No se puede querer frenar la desconfianza del ciudadano (y ciudadana, Bibiana, y ciudadana) evitando palabras alarmantes y, por otro lado, intentar escaquearse del Congreso o desdecirse en televisión. No es coherente hacer una cosa y la contraria, porque ambas quedan descalificadas.

De la soledad del PP hemos pasado a la soledad del Partido Socialista en la Cámara Baja y, por ende, del Gobierno. Hace ya varias semanas que debiera haberse celebrado el pleno extraordinario, que tendrá lugar el próximo dos de julio, por iniciativa gubernamental. ¿Qué es eso de tomar la iniciativa cuando no queda más remedio? ¿Qué cobardía es esa? Pueden contarse con los dedos de una mano las veces que compareció Aznar gracias a su mayoría absoluta. Por eso siempre me pareció un presidente detestable (entre otras muchas razones, claro está). Hasta ahora, Zapatero parecía distinto. ¿Qué ha cambiado? ¿Qué les pasa a los presidentes del Gobierno de España en las segundas legislaturas?

Las declaraciones de Solbes ayer en los Desayunos de TVE son, simplemente, una metedura de pata. A lo hecho, pecho. Que los 400 euros no van a solucionar la crisis estaba claro desde el momento en que la medida salió a la luz. Pero, ya que se ha consumado, defiéndase. Las formas, Pedro, son las formas. Era lo único que le faltaba al Gobierno: que el vicepresidente económico saliera en televisión y dijera que la decisión que se ha ventilado la mayor parte del superávit no va a servir de nada.

El tercero en discordia es Celestino Corbacho. Ayer anunciaba, absolutamente avergonzado -y no es para menos, aunque él no sea el responsable-, que el año que viene la tasa de paro estará más cerca del 11 que del 10%. Eso quiere decir que el número de parados aumentará en 375.000 en un año. La cifra no sería tan preocupante -entendida en el contexto en el que nos encontramos- si la actitud mostrada ayer por el Ministro de Trabajo no hubiera sido de resignación.

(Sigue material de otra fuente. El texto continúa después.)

-- ==== Sys2Proof/Laws/Engine.lean ====
section
/-!
SUPPORT. What the operations of the engine can do to the tasks they are not about: the arbiter with nothing to
choose, a station halt, a result taken, and a fold over the tasks in which one of them acts.
-/

namespace Sys2Proof.Machine

open Sys2Proof.Safety

/-! ## The arbiter (R93) -/

/-- A job found lowest waits. -/
theorem mem_of_lowestJob {ws : List WaitingJob} {w : WaitingJob} (h : lowestJob ws = some w) : w ∈ ws := by
  unfold lowestJob at h
  obtain ⟨t, -, ht⟩ := List.exists_of_findSome?_eq_some h
  exact List.mem_of_find?_eq_some ht

/-- With a job in progress that no waiting one displaces, or none waiting, the arbiter has no choice to make. -/
theorem Engine.arbitrate_settled {now : Stamp} {e : Engine} (h : unitSettled now e) : e.arbitrate now = e := by
  unfold Engine.arbitrate
  rcases h with ⟨j, hj, hw⟩ | h
  · rw [hj]
    cases hl : lowestJob e.unit.waiting with
    | none => rfl
    | some w => simp [hw w (mem_of_lowestJob hl)]
  · rw [h]
    have : lowestJob [] = none := by decide
    rw [this]; cases e.unit.current <;> rfl

/-- The lowest of one waiting job is that job. -/
theorem lowestJob_one (w : WaitingJob) : lowestJob [w] = some w := by
  unfold lowestJob
  rw [List.findSome?_eq_some_iff]
  obtain ⟨l1, hl⟩ : ∃ l1, taskIds = l1 ++ w.task :: taskIds.drop (w.task.val + 1) ∧ w.task ∉ l1 :=
    ⟨taskIds.take w.task.val, by generalize w.task = t; revert t; decide⟩
  refine ⟨l1, w.task, _, hl.1, by simp, fun u hu => ?_⟩
  simp only [List.find?_cons, List.find?_nil]
  have : (w.task == u) = false := beq_eq_false_iff_ne.2 (fun h => hl.2 (h ▸ hu))
  rw [this]

/-- A waiting job of a lower number than every other is the lowest. -/
theorem lowestJob_of_least {ws : List WaitingJob} {w : WaitingJob} (h : w ∈ ws) (least : ∀ v ∈ ws, v = w ∨ w.task < v.task) :
    lowestJob ws = some w := by
  unfold lowestJob
  rw [List.findSome?_eq_some_iff]
  have hsplit : ∀ t : TaskId, taskIds = taskIds.take t.val ++ t :: taskIds.drop (t.val + 1) ∧
      ∀ u ∈ taskIds.take t.val, u < t := by decide
  obtain ⟨hl, hlow⟩ := hsplit w.task
  refine ⟨_, w.task, _, hl, ?_, fun u hu => ?_⟩
  · cases hf : ws.find? (fun v => v.task == w.task) with
    | none => rw [List.find?_eq_none] at hf; exact absurd (beq_self_eq_true w.task) (hf w h)
    | some v =>
      have hv := List.mem_of_find?_eq_some hf
      have ht : v.task = w.task := by simpa using List.find?_some hf
      rcases least v hv with rfl | hlt
      · rfl
      · exact absurd hlt (by rw [ht]; exact Nat.lt_irrefl _)
  · rw [List.find?_eq_none]
    intro v hv hvu
    have hu' : v.task = u := by simpa using hvu
    rcases least v hv with rfl | hlt
    · exact Nat.lt_irrefl _ (hu' ▸ hlow u hu)
    · exact Nat.lt_asymm hlt (hu' ▸ hlow u hu)

/-- The arbiter on a free divider starts the lowest waiting job. -/
theorem Engine.arbitrate_free {now : Stamp} {e : Engine} {w : WaitingJob} (hc : e.unit.current = none)
    (hw : lowestJob e.unit.waiting = some w) : e.arbitrate now = e.startJob now true w := by
  unfold Engine.arbitrate; rw [hc, hw]

/-- With no job waiting there is no next one at a finish. -/
theorem Engine.chooseNext_idle {now : Stamp} {e : Engine} (h : e.unit.waiting = []) : e.chooseNext now = e := by
  unfold Engine.chooseNext
  rw [h]
  have : lowestJob [] = none := by decide
  rw [this]; cases e.unit.current <;> rfl

/-- The end of a run leaves the arbiter with no choice where it had none: its job is withdrawn or discarded. -/
theorem unitSettled_unitLeft {now : Stamp} {t : TaskId} {e e' : Engine} (h : unitSettled now e)
    (he : e'.unit = unitLeft t e.unit) : unitSettled now e' := by
  unfold unitSettled
  rw [he]
  rcases h with ⟨j, hj, hw⟩ | h
  · refine .inl ⟨{ j with discarded := j.discarded || j.task == t }, by simp [unitLeft, hj], fun w hm => ?_⟩
    have hg := hw w (List.mem_filter.1 hm).1
    unfold CurrentJob.givesWay at *
    cases hd : j.discarded <;> simp [hd] at hg ⊢
    intro h1 _ h3
    exact hg h1 h3
  · exact .inr (by simp [unitLeft, h])

/-! ## One task of many acts -/

/-- The tasks are a list in which each stands once. -/
theorem taskIds_split (t : TaskId) : ∃ before after, taskIds = before ++ t :: after ∧ t ∉ before ∧ t ∉ after := by
  obtain ⟨l1, l2, hl⟩ := List.append_of_mem (mem_taskIds t)
  have hnd : taskIds.Nodup := by decide
  rw [hl, List.nodup_append] at hnd
  exact ⟨l1, l2, hl, fun hx => hnd.2.2 t hx t (by simp) rfl, (List.nodup_cons.1 hnd.2.1).1⟩

/-- A fold over tasks of which none acts changes nothing. -/
theorem fold_idle {α : Type} (f : TaskId → α → α) (e : α) (ts : List TaskId) (h : ∀ t ∈ ts, f t e = e) :
    ts.foldl (fun e t => f t e) e = e := by
  induction ts with
  | nil => rfl
  | cons t ts ih => rw [List.foldl_cons, h t (by simp), ih (fun u hu => h u (by simp [hu]))]

/-- A fold over the tasks in which only one acts, before and after its act. -/
theorem fold_one {α : Type} (f : TaskId → α → α) (t : TaskId) (e : α) (h0 : ∀ u, u ≠ t → f u e = e)
    (h1 : ∀ u, u ≠ t → f u (f t e) = f t e) : taskIds.foldl (fun e t => f t e) e = f t e := by
  obtain ⟨l1, l2, hl, n1, n2⟩ := taskIds_split t
  rw [hl, List.foldl_append, fold_idle f e l1 (fun u hu => h0 u (fun h => n1 (h ▸ hu))), List.foldl_cons,
    fold_idle f (f t e) l2 (fun u hu => h1 u (fun h => n2 (h ▸ hu)))]

/-! ## Other tasks -/

/-- What a station fault may do to a task: nothing, or, at a station halt, the end of its run in FAULTED. -/
def HaltsOr (k k' : TaskRec) : Prop := k' = k ∨ (k'.state = .faulted ∧ k'.run = .none)

/-- What an operation on one task may do to another: nothing, the loss of its block's place in the queue, which makes it
STALLED (R152), or, at a station halt, the end of its run in FAULTED. -/
def LeavesOr (k k' : TaskRec) : Prop :=
  k' = k ∨ (k'.state = .stalled ∧ (k'.run = k.run ∨ k'.run = .none)) ∨ (k'.state = .faulted ∧ k'.run = .none)

theorem HaltsOr.leaves {k k' : TaskRec} (h : HaltsOr k k') : LeavesOr k k' := h.imp_right .inr

theorem LeavesOr.trans {a b c : TaskRec} (h : LeavesOr a b) (h' : LeavesOr b c) : LeavesOr a c := by
  rcases h' with rfl | ⟨h1, h2⟩ | h'
  · exact h
  · rcases h with rfl | ⟨-, h4⟩ | ⟨-, h4⟩
    · exact .inr (.inl ⟨h1, h2⟩)
    · exact .inr (.inl ⟨h1, h2.elim (fun h => h4.imp h.trans h.trans) .inr⟩)
    · exact .inr (.inl ⟨h1, .inr (h2.elim (fun h => h.trans h4) id)⟩)
  · exact .inr (.inr h')

/-- A task keeps its record, or holds the block whose place it gave up. -/
theorem LeavesOr.of_holding {k k' : TaskRec} (h : k' = k ∨ ∃ x, k.canHold x = true ∧ k' = k.holding x) : LeavesOr k k' :=
  h.imp_right fun ⟨x, _, hk⟩ => .inl (hk ▸ ⟨(TaskRec.holding_facts x k).1, (.inl (TaskRec.holding_facts x k).2.1)⟩)

theorem Engine.releaseRun_tasks_ne {t u : TaskId} (e : Engine) (h : u ≠ t) :
    (e.releaseRun t).tasks.get u = e.tasks.get u := by
  rw [Engine.releaseRun_eq]; simp only []; rw [Per8.get_set_ne _ _ h]

/-- A task's last block at a station halt: its record gains a block number at most. -/
theorem Engine.offerHaltBlock_task (t u : TaskId) (d : TaskDef) (e : Engine) :
    (e.offerHaltBlock t d).tasks.get u = e.tasks.get u ∨
      u = t ∧ (e.offerHaltBlock t d).tasks.get u = { e.tasks.get u with nextBlock := (e.tasks.get u).nextBlock + 1 } := by
  unfold Engine.offerHaltBlock
  simp only []
  split
  · split <;> exact .inl rfl
  · split
    · by_cases h : u = t
      · subst h; exact .inr ⟨rfl, by simp⟩
      · exact .inl (by simp only []; rw [Per8.get_set_ne _ _ h])
    · exact .inl rfl
  · exact .inl rfl

theorem Engine.haltTask_tasks_ne {t u : TaskId} (e : Engine) (h : u ≠ t) :
    (e.haltTask t).tasks.get u = e.tasks.get u := by
  unfold Engine.haltTask
  split
  · rfl
  · have ho : ∀ td, ((e.releaseRun t).offerHaltBlock t td).tasks.get u = e.tasks.get u := by
      intro td
      rcases Engine.offerHaltBlock_task t u td (e.releaseRun t) with h' | ⟨h', -⟩
      · rw [h', Engine.releaseRun_tasks_ne _ h]
      · exact absurd h' h
    simp only [Engine.modTask_tasks]
    rw [Per8.get_set_ne _ _ h]
    cases ((e.releaseRun t).tasks.get t).defn with
    | none => simp only []; split <;> simp [Engine.releaseRun_tasks_ne _ h]
    | some td => simp only []; split <;> simp [ho td]

/-- A task at a station halt: EMPTY it stays, any other is FAULTED with nothing of a run left (R49). -/
theorem Engine.haltTask_task (t : TaskId) (e : Engine) :
    ((e.tasks.get t).state = .empty → e.haltTask t = e) ∧
    ((e.tasks.get t).state ≠ .empty →
      ((e.haltTask t).tasks.get t).state = .faulted ∧ ((e.haltTask t).tasks.get t).run = .none ∧
      ((e.haltTask t).tasks.get t).openBlock = none ∧ ((e.haltTask t).tasks.get t).heldBlock = none ∧
      ((e.haltTask t).tasks.get t).cursor = none) := by
  constructor
  · intro h; unfold Engine.haltTask; rw [if_pos h]
  · intro h; unfold Engine.haltTask; rw [if_neg h]
    have hr : ((e.releaseRun t).tasks.get t).run = .none ∧ ((e.releaseRun t).tasks.get t).cursor = none := by
      rw [Engine.releaseRun_eq]; simp [releasedRecord]
    have ho : ∀ td, (((e.releaseRun t).offerHaltBlock t td).tasks.get t).run = .none ∧
        (((e.releaseRun t).offerHaltBlock t td).tasks.get t).cursor = none := by
      intro td
      rcases Engine.offerHaltBlock_task t t td (e.releaseRun t) with h' | ⟨-, h'⟩ <;> rw [h'] <;> exact hr
    have key : ∀ e2 : Engine, (e2.tasks.get t).run = .none ∧ (e2.tasks.get t).cursor = none → ∀ ended : Bool,
        let k := ((if ended then e2.latchTaskEnded else e2).modTask t TaskRec.halted).tasks.get t
        k.state = .faulted ∧ k.run = .none ∧ k.openBlock = none ∧ k.heldBlock = none ∧ k.cursor = none := by
      intro e2 h2 ended; cases ended <;> simp [TaskRec.halted, h2]
    refine key _ ?_ _
    split
    · exact ho _
    · exact hr

theorem Engine.haltTasks_ne (ts : List TaskId) (u : TaskId) (e : Engine) (h : u ∉ ts) :
    (ts.foldl (fun e t => e.haltTask t) e).tasks.get u = e.tasks.get u := by
  induction ts generalizing e with
  | nil => rfl
  | cons t ts ih =>
    rw [List.mem_cons, not_or] at h
    rw [List.foldl_cons, ih _ h.2, Engine.haltTask_tasks_ne _ h.1]

/-- Every task after the halt of all (R49). -/
theorem Engine.haltTasks_task (t : TaskId) (e : Engine) :
    ((e.tasks.get t).state = .empty → (taskIds.foldl (fun e t => e.haltTask t) e).tasks.get t = e.tasks.get t) ∧
    ((e.tasks.get t).state ≠ .empty →
      let k := (taskIds.foldl (fun e t => e.haltTask t) e).tasks.get t
      k.state = .faulted ∧ k.run = .none ∧ k.openBlock = none ∧ k.heldBlock = none ∧ k.cursor = none) := by
  obtain ⟨l1, l2, hl, n1, n2⟩ := taskIds_split t
  rw [hl, List.foldl_append, List.foldl_cons, Engine.haltTasks_ne _ _ _ n2]
  have h1 : (l1.foldl (fun e t => e.haltTask t) e).tasks.get t = e.tasks.get t := Engine.haltTasks_ne _ _ _ n1
  have hh := Engine.haltTask_task t (l1.foldl (fun e t => e.haltTask t) e)
  rw [h1] at hh
  exact ⟨fun h => by rw [hh.1 h, h1], hh.2⟩
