/-- R9, R16: a return after exactly W ticks does not undo the change; a change at the moment of the configuration makes none. -/
theorem test_qualified_at_its_moment :
    (let s := made (onChan .b (fun c => { c with enabled := true, glitch := 1, pinLevel := true, pendingChange := some 0 }))
     match exec (.pinLevelChange 32 .b 13) s with
     | .next t => some ((t.dev.front.chan .b).count, (t.dev.front.chan .b).pendingChange)
     | _ => none) = some (1, some 32) ∧
    (let s := made (onChan .b (fun c => { c with enabled := true, configuredAt := some ⟨0, false⟩ }))
     match exec (.pinLevelChange 0 .b 13) s with
     | .next t => some ((t.dev.front.chan .b).count, (t.dev.front.chan .b).accepted)
     | _ => none) = some (0, true) := by decide

/-- The station's own frame, wholly sent since stamp 0, the receiver in FRAME. -/
def ownFrame (m : OutEntry) (f : Station → Station) : State :=
  made (fun d => f (onTx (fun x => { x with queue := [{ m with inTransmission := true }], attempt := some (attempt 5 true) })
    (receiving .frame none (fun r => { r with ownPart := .sending }) d)))

theorem witness_FrameEndCompletesTheAttempt_inFrame :
    (∀ k ∈ [MarkerKind.edge, .announce, .halt, .gateOpen, .gateClose], ∀ g ∈ [Gate.afterReset, gateOpenSince 0, gateOpenSince 9],
      let m := { outgoing k (some ⟨0, false⟩) with tag := 15 }
      let s := ownFrame m (gated g)
      s.dev.held = false ∧ s.dev.rx.state = .frame ∧ s.dev.rx.attention = some 0 ∧
      reached (atTime (131 * 1600) s).now (plus 0 (131 * s.dev.lu)) = true ∧
      reached (atTime (131 * 1600 - 1) s).now (plus 0 (131 * s.dev.lu)) = false ∧
      s.dev.eng.tx.attempt = some (attempt 5 true) ∧ (attempt 5 true).allSampled = true ∧ (attempt 5 true).attention = 0 ∧
      s.dev.eng.tx.queue.find? (fun x => x.inTransmission) = some { m with inTransmission := true } ∧
      s.dev.eng.tx.queue.filter (fun x => !x.inTransmission) = [] ∧ s.dev.gates.get 15 = g ∧ m.origin = some ⟨0, false⟩ ∧
      s.dev.eng.ctl.departure ≠ .reset) ∧
    (∀ st ∈ [TaskState.running, .paused, .done],
      let m := { outgoing .edge (some ⟨0, false⟩) with originTask := some 3 }
      let s := ownFrame m (onTask 3 (fun k => { running (.publish ⟨.d, 15, 255⟩) (.publish ⟨0, 0, []⟩) k with state := st }))
      s.dev.eng.tx.queue.find? (fun x => x.inTransmission) = some { m with inTransmission := true } ∧
      (s.dev.eng.tasks.get 3).run = .publish ⟨0, 0, []⟩ ∧ (s.dev.eng.tasks.get 3).runContinues = decide (st ≠ .done) ∧
      (s.dev.eng.tasks.get 3).takes = decide (st = .running)) ∧
    (let s := made (sending .edge none 5 false ∘ receiving .frame none id)
     s.dev.eng.tx.attempt = some (attempt 5 false) ∧ (attempt 5 false).allSampled = false ∧ s.dev.eng.ctl.haltOwed = none ∧
     s.dev.rx.state = .frame ∧ ∀ m ∈ s.dev.eng.tx.queue, m.removeAtEnd = false) := by decide

/-! ## Further witnesses: catching up -/
/-- A ring that lost entry 1 at stamp 5; its entries 2 to 4 lie at 10, 20 and 8000. -/
def lossyRing : Ring := ⟨[⟨2, 2, 10, 2⟩, ⟨3, 3, 20, 3⟩, ⟨4, 4, 8000, 5⟩], 5, true, some ⟨1, ⟨5, false⟩⟩⟩

/-- Every outcome of a gate's search: valid (also with entries at both ends of the gate), one entry for both searches, none
between, none before with and without a loss. -/
theorem witness_TimedGateIsEvaluated_judged :
    let g := fun (o c : Stamp) => (⟨⟨o, false⟩, ⟨c, false⟩, false, false, false, false, false⟩ : GateSpan)
    (∀ x ∈ [(g 0 8000, AfterAnswer.found ⟨2, 2, 10, 2⟩ .lost, (⟨4, 4, 8000, 5⟩ : Entry)),
        (g 10 20, .found ⟨2, 2, 10, 2⟩ .lost, ⟨3, 3, 20, 3⟩), (g 15 30, .found ⟨3, 3, 20, 3⟩ .certain, ⟨3, 3, 20, 3⟩)],
      lossyRing.firstAtOrAfter x.1.opened = x.2.1 ∧ lossyRing.lastAtOrBefore x.1.closed = .found x.2.2 ∧
      x.1.opened.laterThan ⟨x.2.2.stamp, false⟩ = false) ∧
    lossyRing.lastAtOrBefore (g 30 40).closed = .found ⟨3, 3, 20, 3⟩ ∧ (g 30 40).opened.laterThan ⟨20, false⟩ = true ∧
    lossyRing.lastAtOrBefore (g 0 9).closed = .lost ∧ lossyRing.firstAtOrAfter (g 0 9).opened ≠ .pending ∧
    { lossyRing with entries := [] }.lastAtOrBefore (g 6 9).closed = .lost ∧
    { lossyRing with entries := [] }.firstAtOrAfter (g 6 9).opened = .pending ∧
    (ringOf [(50, 1)]).lastAtOrBefore (g 0 9).closed = .none := by decide

/-- A FREQUENCY task that none or two of its gates passed by, the first gate without a signal, valid, and LOST with the second. -/
theorem witness_TimedGateIsEvaluated_catchUp :
    ∀ n ∈ [0, 2], ∀ x ∈ [(ringOf [], GateOutcome.noSignal), (ringOf [(0, 1), (7999, 5)], .valid),
        (⟨[⟨2, 2, 16001, 2⟩], 3, true, some ⟨1, ⟨5, false⟩⟩⟩, .lost)],
      let f : FreqFields := ⟨.a, .timed, 8000, 0, 7⟩
      let run := { freqRun with passed := n, gateOpen := 16000 }
      let d := atStamp 16001 (measuring (.frequency f) (.frequency run) x.1 id).dev
      let judged := fun i => (d.front.ring f.input).evaluateGate (timedGate d.now run.gateOpen f.gateLength (2 - i))
      d.eng.takes 3 = true ∧ (d.eng.tasks.get 3).defn = some (defined (.frequency f)) ∧ f.source = .timed ∧
      (d.eng.tasks.get 3).run = .frequency run ∧ run.passed = n ∧ (d.eng.tasks.get 3).jobDiscarded = false ∧
      (d.eng.tasks.get 3).resultsInRun < (defined (.frequency f)).runLength ∧ (judged 0).outcome = x.2 ∧
      (x.2 = .lost → (judged 1).outcome = .lost) := by decide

Le faltó levantar los hombros y las palmas de las manos y decir: “¡qué le vamos a hacer!”. Este país no necesita un ministro resignado. Necesita un ministro que diga: “tal y como van las cosas puede que el año que viene haya 375.000 parados más, pero este Gobierno va a intentar evitarlo por todos los medios haciendo tal y cual cosa”.

Que el Ejecutivo no tiene en su mano la solución de la crisis es una realidad. Ahora bien, las pocas o muchas medidas que tengan que ponerse en marcha han de estar muy meditadas.

Me quedo con el comentario que un tal ‘qwerty’ hace en esta noticia en Público: “La capacidad de un gobierno para arreglar una crisis es limitada. Pero su capacidad para empeorarla es ilimitada”.

29
Abr
08

“La inflación va a bajar ya”… y bajó

Siete meses subiendo y fue decir Zapatero ayer en 59 segundos que iba a bajar ya… que bajó. Ya podía haber abierto la boca antes.

Bromas aparte, descansos así en la subida de los precios calman un poco la situación de cara a un futuro económico cada día más incierto.